Huh? There are no political prisoners in question here. And Team Trump was clearly condemning the symbol — which is indeed linked to antifa — because the ad included the words: “STOP ANTIFA.”

In any event, most Americans probably have no idea that the triangle is linked to either the Nazis or antifa. Indeed, a campaign spokesman notes that Facebook itself “has an inverted red triangle emoji in use.”

But soon after various left-wing groups started pushing claims that the Trump ads used Nazi symbols, Facebook agreed.

There are only two possible explanatio­ns for the company’s decision: 1) Its speech cops are confused and incapable of figuring out what speech to ban. 2) They’re looking for any excuse to silence the president and his team or make them look bad. Both may have factored in Thursday’s decision.

Surely Facebook’s censors missed the irony of banning an ad that attacked antifa by showing its link to a Nazi symbol. And that the Nazis themselves and antifa today are both known for silencing speech and censoring others, as Facebook did.
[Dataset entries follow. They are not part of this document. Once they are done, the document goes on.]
theorem joinReference_free {h : Fin 8} {s : State} (hmay : mayJoin s h = true) (hfree : s.reference.holder = none)
    (hqueue : s.reference.queue = []) : Granted h s (joinReference s h) := by
  have hjoined := queued_joined h s
  have hholder : (queued h s).reference.holder = none := (congrArg Reference.holder hjoined.reference).trans hfree
  have htail : (queued h s).reference.queue = [h] := by rw [hjoined.reference, hqueue, List.nil_append]
  obtain ⟨href, hself⟩ := grantReference_head hholder htail
  rw [joinReference_joins hmay]
  refine ⟨href, ?_, fun i hi => ?_, ((refers_grantReference _).clock).trans hjoined.clock⟩
  · rw [hself, hjoined.slot, if_pos (List.mem_singleton_self h)]
    rfl
  · have hother : (grantReference (queued h s)).slot i = (queued h s).slot i := by
      unfold grantReference
      rw [hholder, htail]
      exact (changeSlot_slot ..).trans (if_neg hi)
    rw [hother, hjoined.slot, if_neg (mt List.mem_singleton.mp hi)]

theorem Granted.mayJoin {h j : Fin 8} {s t : State} (hg : Granted h s t) (hj : j ≠ h) (hmay : mayJoin s j = true) :
    mayJoin t j = true := by
  obtain ⟨hneeds, hwaiting, hactive, -, -⟩ := mayJoin_iff.mp hmay
  have hnow : t.now = s.now := congrArg Clock.now hg.clock
  rw [mayJoin_iff, hg.other j hj, hnow, hg.reference]
  exact ⟨hneeds, hwaiting, hactive, List.not_mem_nil, fun he => hj (Option.some.inj he).symm⟩

/-- R42: the needs of all slots: those that may join do, in an order that is drawn. -/
theorem evaluateNeeds_eq (s : State) :
    ∃ order n, List.Perm order (allSlots.filter (mayJoin s)) ∧
      evaluateNeeds s = order.foldl joinReference (s.setDraws n) := by
  refine ⟨_, if (allSlots.filter (mayJoin s)).length < 2 then s.draws else s.draws + 1,
    orderFree_perm s.draws (allSlots.filter (mayJoin s)), ?_⟩
  unfold evaluateNeeds drawOrder
  split <;> rfl

theorem evaluateNeeds_none {s : State} (h : allSlots.filter (mayJoin s) = []) : evaluateNeeds s = s := by
  unfold evaluateNeeds
  rw [h]
  rfl

theorem mem_needy_iff {s : State} {i : Fin 8} :
    i ∈ allSlots.filter (mayJoin s) ↔
      (s.slot i).state = .locked ∧ (s.slot i).calStatus ≠ .waiting ∧ (s.slot i).calStatus ≠ .active ∧
        i ∉ s.reference.queue ∧ s.reference.holder ≠ some i ∧
          ((s.slot i).lastCal = none ∨
            ∃ x time, (s.slot i).lastCal = some (x, time) ∧ ((s.slot i).input ≠ some x ∨ time + 900 ≤ s.clock.now)) := by
  rw [List.mem_filter, mayJoin_iff, needsCalibration_iff]
  refine (and_iff_right (List.mem_finRange i)).trans ⟨fun ⟨⟨hlocked, hlast⟩, hw, ha, hq, hh⟩ =>
    ⟨hlocked, hw, ha, hq, hh, hlast⟩, fun ⟨hlocked, hw, ha, hq, hh, hlast⟩ => ⟨⟨hlocked, hlast⟩, hw, ha, hq, hh⟩⟩

theorem exec_secondCountAdvance_running {s : State} (hr : s.clock.inReset = false) (hnow : s.clock.now < 4294967295) :
    exec .secondCountAdvance s = .next (settle (advanceSecond s)) :=
  (exec_secondCountAdvance s).trans (blockEvent_done hr (decide_eq_true hnow))

theorem exec_secondCountAdvance_held {s : State} (hnow : s.clock.now = 4294967295) :
    exec .secondCountAdvance s = .next s :=
  (exec_secondCountAdvance s).trans (blockEvent_idle (decide_eq_false (by rw [State.now, hnow]; decide)))

theorem advanceSecond_evolves (s : State) :
    Evolves (s.setClock { s.clock with now := s.clock.now + 1 }) (settle (advanceSecond s)) :=
  (((evolves_reportChanges ..).trans (evolves_evaluateNeeds _)).trans (evolves_searchDue _)).trans (evolves_settle _)

/-- Settles O3: what the advance does by `advanceSecond_evolves`, staleness by `reportChanges_stale`, and calibration by
what joins a held reference and a free one. -/
theorem secondCountAdvances : Obligations.SecondCountAdvances := by
  unfold Obligations.SecondCountAdvances
  refine ⟨fun s hr => ⟨fun hnow => ?advance, fun hnow => exec_secondCountAdvance_held hnow⟩, fun s hlaw => ?stale,
    fun u => ?needs⟩
  case advance =>
    exact ⟨_, exec_secondCountAdvance_running hr hnow, (advanceSecond_evolves s).blocksOnly, rfl⟩
  case stale => exact reportChanges_stale hlaw
  case needs =>
    intro v joins waits
    obtain ⟨order, n, hperm, hv⟩ := evaluateNeeds_eq u
    have hnodup : order.Nodup := hperm.nodup_iff.mpr ((List.nodup_finRange 8).filter _)
    have hmay : ∀ i ∈ order, mayJoin (u.setDraws n) i = true := fun i hi => (List.mem_filter.mp (hperm.mem_iff.mp hi)).2
    refine ⟨order, hnodup, fun i => hperm.mem_iff.trans mem_needy_iff, fun hnone => ?none, fun hheld => ?held,
      fun h rest hfree hqueue horder => ?free⟩
    case none => exact evaluateNeeds_none (hnone ▸ hperm).nil_eq.symm
    case held =>
      have hjoined := foldl_joinReference_held hnodup hmay hheld
      rw [← hv] at hjoined
      exact ⟨hjoined.reference, hjoined.slot⟩
    case free =>
      subst horder
      obtain ⟨hnot, hrest⟩ := List.nodup_cons.mp hnodup
      obtain ⟨hfirst, hothers⟩ := List.forall_mem_cons.mp hmay
      have hgranted := joinReference_free hfirst hfree hqueue
      have hne {i : Fin 8} (hi : i ∈ rest) : i ≠ h := fun e => hnot (e ▸ hi)
      have hjoined := foldl_joinReference_held hrest (fun i hi => hgranted.mayJoin (hne hi) (hothers i hi))
        (by rw [hgranted.reference]; exact Option.some_ne_none h)
      rw [← List.foldl_cons, ← hv] at hjoined
      refine ⟨?_, ?_, fun i hi => ?_⟩
      · rw [hjoined.reference, hgranted.reference]
        rfl
      · rw [hjoined.slot, if_neg hnot]
        exact hgranted.self
      · rw [hjoined.slot, hgranted.other i hi]
        rfl

/-! ## The frames of commands (R163, R165) -/

theorem fromLe_le {k n : Nat} (h : n < 256 ^ k) : fromLe (le k n) = n := by
  induction k generalizing n with
  | zero => exact (Nat.lt_one_iff.mp h).symm
  | succ k ih =>
    have hrest : fromLe (le k (n / 256)) = n / 256 := ih (Nat.div_lt_of_lt_mul (by rwa [Nat.pow_succ'] at h))
    rw [le, fromLe, hrest, BitVec.toNat_ofNat]
    exact Nat.mod_add_div n 256

/-- Each field fits the bytes its layout gives it. -/
abbrev FieldsFit : List Nat → List Nat → Prop := List.Forall₂ fun w v => v < 256 ^ w

theorem readFields_writeFields {ws vs : List Nat} (h : FieldsFit ws vs) : readFields ws (writeFields ws vs) = vs := by
  induction h with
  | nil => rfl
  | @cons w v ws vs hv _ ih =>
    rw [writeFields, readFields, List.take_left' (length_le w v), List.drop_left' (length_le w v), fromLe_le hv, ih]

theorem length_writeFields {ws vs : List Nat} (h : FieldsFit ws vs) : (writeFields ws vs).length = ws.sum := by
  induction h with
  | nil => rfl
  | cons _ _ ih => rw [writeFields, List.length_append, length_le, ih, List.sum_cons]

theorem fitsByte_iff {n : Nat} : fitsByte n = true ↔ n < 256 ^ 1 := decide_eq_true_iff

theorem fitsWord_iff {n : Nat} : fitsWord n = true ↔ n < 256 ^ 2 := decide_eq_true_iff

theorem fitsLong_iff {n : Nat} : fitsLong n = true ↔ n < 256 ^ 4 := decide_eq_true_iff

theorem unsignedOf_lt (k : Nat) (z : Int) : unsignedOf k z < 256 ^ k := by
  have hpos : (0 : Int) < (256 ^ k : Nat) := Int.natCast_pos.mpr (Nat.pow_pos (by decide))
  exact (Int.toNat_lt (Int.emod_nonneg _ hpos.ne')).mpr (Int.emod_lt_of_pos _ hpos)

theorem signedOf_unsignedOf {k : Nat} {z : Int} (hlo : -(256 ^ k / 2 : Nat) ≤ z) (hhi : z < (256 ^ k / 2 : Nat)) :
    signedOf k (unsignedOf k z) = z := by
  unfold signedOf unsignedOf
  generalize 256 ^ k = m at hlo hhi ⊢
  obtain hneg | hpos := lt_or_ge z 0
  · have hmod : z % m = z + m := by
      rw [Int.emod_eq_add_self_emod]
      exact Int.emod_eq_of_lt (by omega) (by omega)
    rw [hmod, if_neg (by omega)]
    omega
  · have hmod : z % m = z := Int.emod_eq_of_lt hpos (by omega)
    rw [hmod, if_pos (by omega)]
    omega

theorem signedOf_unsignedOf_byte {z : Int} (h : fitsSignedByte z = true) : signedOf 1 (unsignedOf 1 z) = z := by
  simp only [fitsSignedByte, Bool.and_eq_true, decide_eq_true_iff] at h
  exact signedOf_unsignedOf h.1 (Int.lt_add_one_of_le h.2)

theorem signedOf_unsignedOf_word {z : Int} (h : fitsSignedWord z = true) : signedOf 2 (unsignedOf 2 z) = z := by
  simp only [fitsSignedWord, Bool.and_eq_true, decide_eq_true_iff] at h
  exact signedOf_unsignedOf h.1 (Int.lt_add_one_of_le h.2)

/-- R165: every command stands in the table, and its fields fit the layout it has there. -/
theorem layoutOf_fieldsOf {c : HostCommand} (h : c.wf = true) :
    ∃ ws, layoutOf (fieldsOf c).1 = some ws ∧ FieldsFit ws (fieldsOf c).2 := by
  cases c with
  | identify | readStatus | restart | freeze | thaw | clearSurvey | commitPlan | discardPlan => exact ⟨[], rfl, .nil⟩
  | setNotices | getCarrier | listCarriers | getService | listServices | getRoom | getSlot | surveyNow | setSurveyMode
  | slotOffline | slotOnline | unbindRoom | clearWatch | ackWatch | setAlertMode =>
    exact ⟨[1], rfl, .cons (fitsByte_iff.mp h) .nil⟩
  | _ =>
    refine ⟨_, rfl, ?_⟩
    simp only [HostCommand.wf, InputEdit.wf, ProfileEdit.wf, CarrierFields.wf, CarrierName.wf, BindEdit.wf, WatchEdit.wf,
      Bool.and_eq_true, fitsByte_iff, fitsWord_iff, fitsLong_iff] at h
    simp only [fieldsOf, FieldsFit, List.forall₂_cons, List.forall₂_nil_left_iff, unsignedOf_lt, h, and_self]

theorem commandOf_fieldsOf {c : HostCommand} (h : c.wf = true) : commandOf (fieldsOf c).1 (fieldsOf c).2 = some c := by
  cases c with
  | setInput e =>
    simp only [HostCommand.wf, InputEdit.wf, Bool.and_eq_true] at h
    obtain ⟨⟨⟨⟨⟨-, hbias⟩, -⟩, -⟩, -⟩, -⟩ := h
    show some (HostCommand.setInput { e with bias := signedOf 1 (unsignedOf 1 e.bias) }) = _
    rw [signedOf_unsignedOf_byte hbias]
  | setWatch e =>
    simp only [HostCommand.wf, WatchEdit.wf, Bool.and_eq_true] at h
    obtain ⟨⟨⟨⟨⟨⟨-, hmargin⟩, -⟩, -⟩, -⟩, -⟩, -⟩ := h
    show some (HostCommand.setWatch { e with margin := signedOf 2 (unsignedOf 2 e.margin) }) = _
    rw [signedOf_unsignedOf_word hmargin]
  | _ => rfl

theorem parseCommand_of_layout {f : Frame} {ws : List Nat} (hws : layoutOf f.code = some ws)
    (hlength : f.payload.length = ws.sum) {c : HostCommand} (hc : commandOf f.code (readFields ws f.payload) = some c) :
    parseCommand f = .ok c := by
  unfold parseCommand
  rw [hws]
  dsimp only
  rw [if_pos hlength, hc]

/-- Settles O9: the fields written within their widths are read again, and spell the command. -/
theorem commandFramesRoundTrip : Obligations.CommandFramesRoundTrip := by
  unfold Obligations.CommandFramesRoundTrip
  intro c hwf
  obtain ⟨ws, hws, hfit⟩ := layoutOf_fieldsOf hwf
  have hpayload : (encodeCommand c).payload = writeFields ws (fieldsOf c).2 :=
    congrArg (fun o : Option (List Nat) => writeFields (o.getD []) (fieldsOf c).2) hws
  refine parseCommand_of_layout hws ?_ ?_
  · rw [hpayload, length_writeFields hfit]
  · rw [hpayload, readFields_writeFields hfit]
    exact commandOf_fieldsOf hwf

/-! ## The receiver (R163, R164) -/

section
variable {l : Link} {kind code : Byte} {n : Nat} {got : List Byte}

theorem receive_hunt (h : l.rx = .hunt) (b : Byte) : receive b l = if b = 0xC5#8 then inFrame .headerKind l else l := by
  rw [receive, h]

theorem receive_headerKind (h : l.rx = .headerKind) (b : Byte) : receive b l = inFrame (.headerCode b) l := by
  rw [receive, h]

theorem receive_headerCode (h : l.rx = .headerCode kind) (b : Byte) : receive b l = inFrame (.headerLength kind b) l := by
  rw [receive, h]

theorem receive_headerLength (h : l.rx = .headerLength kind code) (b : Byte) :
    receive b l =
      if 240 < b.toNat then setCheckFailed (toHunt l)
      else if b.toNat = 0 then inFrame (.check kind code 0 []) l
      else inFrame (.payload kind code b.toNat []) l := by
  rw [receive, h]
  simp only [maxPayload, BitVec.toNat_eq, BitVec.toNat_ofNat, Nat.zero_mod]

theorem receive_payload (h : l.rx = .payload kind code n got) (b : Byte) :
    receive b l =
      if got.length + 1 < n then inFrame (.payload kind code n (got ++ [b])) l
      else inFrame (.check kind code n (got ++ [b])) l := by
  rw [receive, h]
  simp only [List.length_append, List.length_singleton]

theorem receive_check (h : l.rx = .check kind code n got) (b : Byte) : receive b l = endFrame kind code b n got l := by
  rw [receive, h]

end

theorem byteSum_header (kind code : Byte) (n : Nat) (got : List Byte) :
    byteSum (kind :: code :: BitVec.ofNat 8 n :: got) = got.foldl (· + ·) (kind + code + BitVec.ofNat 8 n) := by
  simp [byteSum]

theorem dropPartial_of_short {l : Link} (h : ∀ g, l.gap = some g → g ≤ 50) : dropPartial l = l :=
  if_neg fun hover => by
    obtain ⟨g, hg, hlong⟩ := gapOver_iff.mp hover
    exact absurd (h g hg) (Nat.not_le.mpr hlong)

theorem dropPartial_of_long {l : Link} {g : Nat} (hg : l.gap = some g) (hlong : 50 < g) : dropPartial l = toHunt l :=
  if_pos (gapOver_iff.mpr ⟨g, hg, hlong⟩)

theorem exec_byteReceived {s : State} (hr : s.clock.inReset = false) (b : Byte) :
    exec (.byteReceived b) s = .next (s.setLink (receive b (dropPartial s.link))) := whileRunning_running hr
Since last fall, Zuckerberg has vowed not to police political ads, given the importance of “people having the power to express themselves.” Free speech may be fraught, he suggested, but “the long journey towards greater progress requires confrontin­g ideas that challenge us.”

“We must continue to stand for free expression,” said Zuck. To his credit, he has stuck to that principle despite significan­t protest from many Facebook employees.

Either the boss has changed his mind or his minions are determined to end-run him.